Absence as Threshold: Visibility in Politics and Aesthetics

Ricardo Mendoza-Canales (University of Lisbon, Portugal)

The primordiality of presence over absence goes through the history of Western metaphysics. Its ontological foundation lies on what Heidegger defined as “the traditional conception of Truth”: the adequacy of essence and intellect. This conception has provided the metaphysical ground to assert that the conformity between essence and existence relies on the positive fact that what is given in presence is true because is self-evident. Under this view, Absence was conceived either as Nothing, mere emptiness, or as the reverse of Presence: a negative, a lack or the suppression of something “not-present”. In my paper, by drawing from the contributions of both phenomenological philosophy (Heidegger, Sartre and Merleau-Ponty) and critical theory (Rancière, Foucault and Adorno), I will address the question regarding Absence as a limit-problem for Reason by analyzing one of its instantiations: Absence as Invisibility. In common language, invisibility means the inability to be seen. However, this inability in fact extents to both, the seer and what is seen. What is considered invisible is due to an epistemic incapacity or limitation: either to grasp it and determine it through the senses, or to conceptualize it through names and categories. It is at this very point where Politics meets Aesthetics because what is invisible is understood as absent inasmuch it cannot present itself and, therefore, is ruled out from the realm of representation. If one can claim that an absent somehow manifests, then it is licit to argue that Absence should have its own modalities of appearing: (i) in relation to representation, as presentification; (ii) with respect to authenticity, as original; and (iii) vis-à-vis visibility, as chiasm: a halfway between materiality and imagination. Thus, my conclusion will be twofold: on the one hand, that Absence is actual; on the other, that what is absent endures and haunts reality.

 

The Metaphysics beneath a Limit: Criticism from Contemporary Liminal Thinking

Gonzalo Núñez Erices (Universidad Católica del Maule, Chile)

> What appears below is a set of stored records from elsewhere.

-- ==== Sys2Proof/Safety.lean ====
section
/-!
DEFINITION. What claims are stated in: the invariant of every step, when nothing keeps an instruction from its effect,
what its retirement does to the hart, and what a next state leaves as it was.
-/
namespace Sys2Proof

open Machine

/-! ## The invariant of every step -/

/-- Memory is in its canonical form. -/
def MemoryCanonical (s : State) : Prop := Memory.wf s.mem = true

/-! ## When an instruction has its effect -/

/-- No prefix is pending, no register holds an unseen error, every source is FULL and no destination EMPTY: what R39,
R50, R51 and R121 ask before an instruction executes. -/
def ready (s : State) (srcs dests : List RegName) : Bool :=
  !prefixPending s && s.ras.regErrors.isEmpty && (srcs.all fun r => regState s r == .full)
    && (dests.all fun r => !(regState s r).isEmpty)

/-- The same where prefixes may be pending. -/
def readyWithPrefix (s : State) (srcs dests : List RegName) : Bool :=
  s.ras.regErrors.isEmpty && (srcs.all fun r => regState s r == .full) && (dests.all fun r => !(regState s r).isEmpty)

/-- Nothing of the hart's earlier memory accesses is left: no off-core operation, no store entry, no store held. -/
def quiet (s : State) : Bool := s.off.jobs.isEmpty && s.off.drain.isEmpty && !s.sup.dheld && s.hart.storesDone == 0

/-- The names of x registers. -/
def xs (l : List RegIdx) : List RegName := l.map fun r => .x r.toNat

/-! ## Retirement -/

/-- The hart after an instruction that retires in sequence, but for the registers that it writes. -/
def retiredHart (s : State) : Hart :=
  { s.hart with
    pc := (endTest (s.hart.pc + 4) s).1
    loop0 := (endTest (s.hart.pc + 4) s).2.hart.loop0
    loop1 := (endTest (s.hart.pc + 4) s).2.hart.loop1
    pend := { s.hart.pend with fv := false, mv := false }
    wait := .none, answer := .none, storesDone := 0 }

/-- The hart after an instruction that retires by going to an address. -/
def jumpedHart (target : Word) (s : State) : Hart :=
  { s.hart with
    pc := target, pend := { s.hart.pend with fv := false, mv := false }, wait := .none, answer := .none, storesDone := 0 }

/-- One more instruction has retired. -/
def retiredMach (s : State) : MachCsrs := { s.mach with minstret := s.mach.minstret + 1 }

/-- Every byte of memory reads as before. -/
def SameMemory (s t : State) : Prop := ∀ k, Memory.get t.mem k = Memory.get s.mem k

/-- Every x register but `rd` is as before, and `rd` is FULL with `v`; x0 stays zero (R43, R44). -/
def WritesX (s t : State) (rd : RegIdx) (v : Word) : Prop :=
  xval t rd = (if rd = 0 then 0 else v) ∧ regState t (.x rd.toNat) = .full ∧
    ∀ n, n ≠ rd.toNat → getX t n = getX s n

/-- The instruction retires in sequence with `v` in `rd`, and nothing else changes. -/
def RetiresWith (s t : State) (rd : RegIdx) (v : Word) : Prop :=
  WritesX s t rd v ∧ SameMemory s t ∧
    t = { s with hart := { retiredHart s with x := t.hart.x }, mach := retiredMach s }

/-- The instruction retires in sequence and no register changes. -/
def Retires (s t : State) : Prop :=
  SameMemory s t ∧ t = { s with hart := retiredHart s, mach := retiredMach s }

/-! ## Exceptions (R111, R113) -/

/-- What no trap changes: the registers and their states, every byte of memory; and what every trap does to the hart. -/
def LeavesContext (s t : State) : Prop :=
  t.hart.x = s.hart.x ∧ t.hart.v = s.hart.v ∧ t.hart.m = s.hart.m ∧ SameMemory s t ∧ t.user = s.user ∧ t.act = s.act ∧
    t.hart.resv = none ∧ t.hart.wait = .none ∧ prefixPending t = false ∧ t.hart.disp = false ∧
    t.hart.loop0 = s.hart.loop0 ∧ t.hart.loop1 = s.hart.loop1

/-- The machine enters S-mode for a synchronous exception. -/
def EntersS (s t : State) (cause : Nat) (tval : Word) : Prop :=
  t.hart.priv = .supervisor ∧ t.hart.pc = s.sup.stvec &&& ~~~(3 : Word) ∧ t.sup.sepc = faultPc s ∧
    t.sup.scause = BitVec.ofNat 64 cause ∧ t.sup.stval = tval ∧
    t.mach = { s.mach with status :=
      { s.mach.status with spp := s.hart.priv == .supervisor, spie := s.mach.status.sie, sie := false } }

/-- The machine enters M-mode for a synchronous exception. -/
def EntersM (s t : State) (cause : Nat) (tval : Word) : Prop :=
  t.hart.priv = .machine ∧ t.hart.pc = s.mach.mtvec &&& ~~~(3 : Word) ∧ t.mach.mepc = faultPc s ∧
    t.mach.mcause = BitVec.ofNat 64 cause ∧ t.mach.mtval = tval ∧
    t.mach.status = { s.mach.status with mpp := s.hart.priv, mpie := s.mach.status.mie, mie := false } ∧
    t.sup = { s.sup with mdfrom := false }

/-- An exception of this hart is taken in S-mode or M-mode: the dispatcher is not active, and the cause is not delegated
to the exit engine (R113). -/
def trapsHere (s : State) (cause : Nat) : Bool := !s.hart.disp && !delegatedToExit s cause

/-- A synchronous exception that is not delegated to the exit engine is taken: in S-mode where medeleg says so below
M-mode, and otherwise in M-mode. -/
def TakesException (s t : State) (cause : Nat) (tval : Word) : Prop :=
  LeavesContext s t ∧ (if delegatedToS s cause then EntersS s t cause tval else EntersM s t cause tval)

/-! ## Arithmetic, said over integers -/

/-- The low 32 bits of a number, sign-extended. -/
def word32 (n : Nat) : Word := BitVec.ofInt 64 (toSigned 32 n)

What kind of being is a limit? This is a metaphysical question about the existence of an entity and the properties it possesses. The language usage of the term “limit” is such that a limit is always a “limit of…” where the ellipses are the necessary request for something else. Every time we talk about a limit, we must talk about a different kind of entity that boundary belongs to. Thus, limit-terms are always said about other things such as “the border of a land”, “the edge of a knife”, “the margin of behaviour”, and so on. This grammatical form shows a metaphysical form: a limit is an ontological dependent entity: its existence depends on the existence of another entity. Part of my work addresses this ontological feature of a limit from the contribution of Franz Brentano on spatiotemporal continuity and his influence on Roderick Chisholm’s philosophical work. The main idea is that limits and things bear a mutual ontological dependence: whereas limits cannot take space and time by themselves, spatiotemporal entities have neither extension nor duration without a limit. My thesis is that such metaphysics of a limit plays a significant role in the modern worldview of the organization and construction of those things that compose reality. Given the mutual ontological dependence between limits and things, everything that has a limit it then exists. The modern razon is a taxonomical design of the ontological inventory of the world: limits are used to separate, classify, and distinguish in order to eliminate the imprecision, indefiniteness, and ambiguity between all sort of things. A limit is taken as an ontological quantifier of what exists and how it must exist. The modern way of categorizing and conceptualizing things such as races, cultures, nationalities, identities, genders, sexualities, or ideologies is much a way of delimitating the world by avoiding fuzziness. However, every separation drawn by a limit always has the possibility of ambivalent belongingness. My proposal makes a critical contrast between the metaphysics of a limit and the notion of liminality taken as an ambiguous transition zone between things: something that does not belong to any place definitively. Liminality thus challenges the modern understanding of limits as clear ontological separators by introducing unclarity, polyvalence, and ambiguity. I will then develop this notion from the Wittgensteinian idea of “blurred limit” as a critical view of the metaphysics beneath a limit.

 

Fear, the Intolerable, and Abjection: Shock-experiences and Self-transformation

Gavin Rae (Universidad Complutense de Madrid, Spain)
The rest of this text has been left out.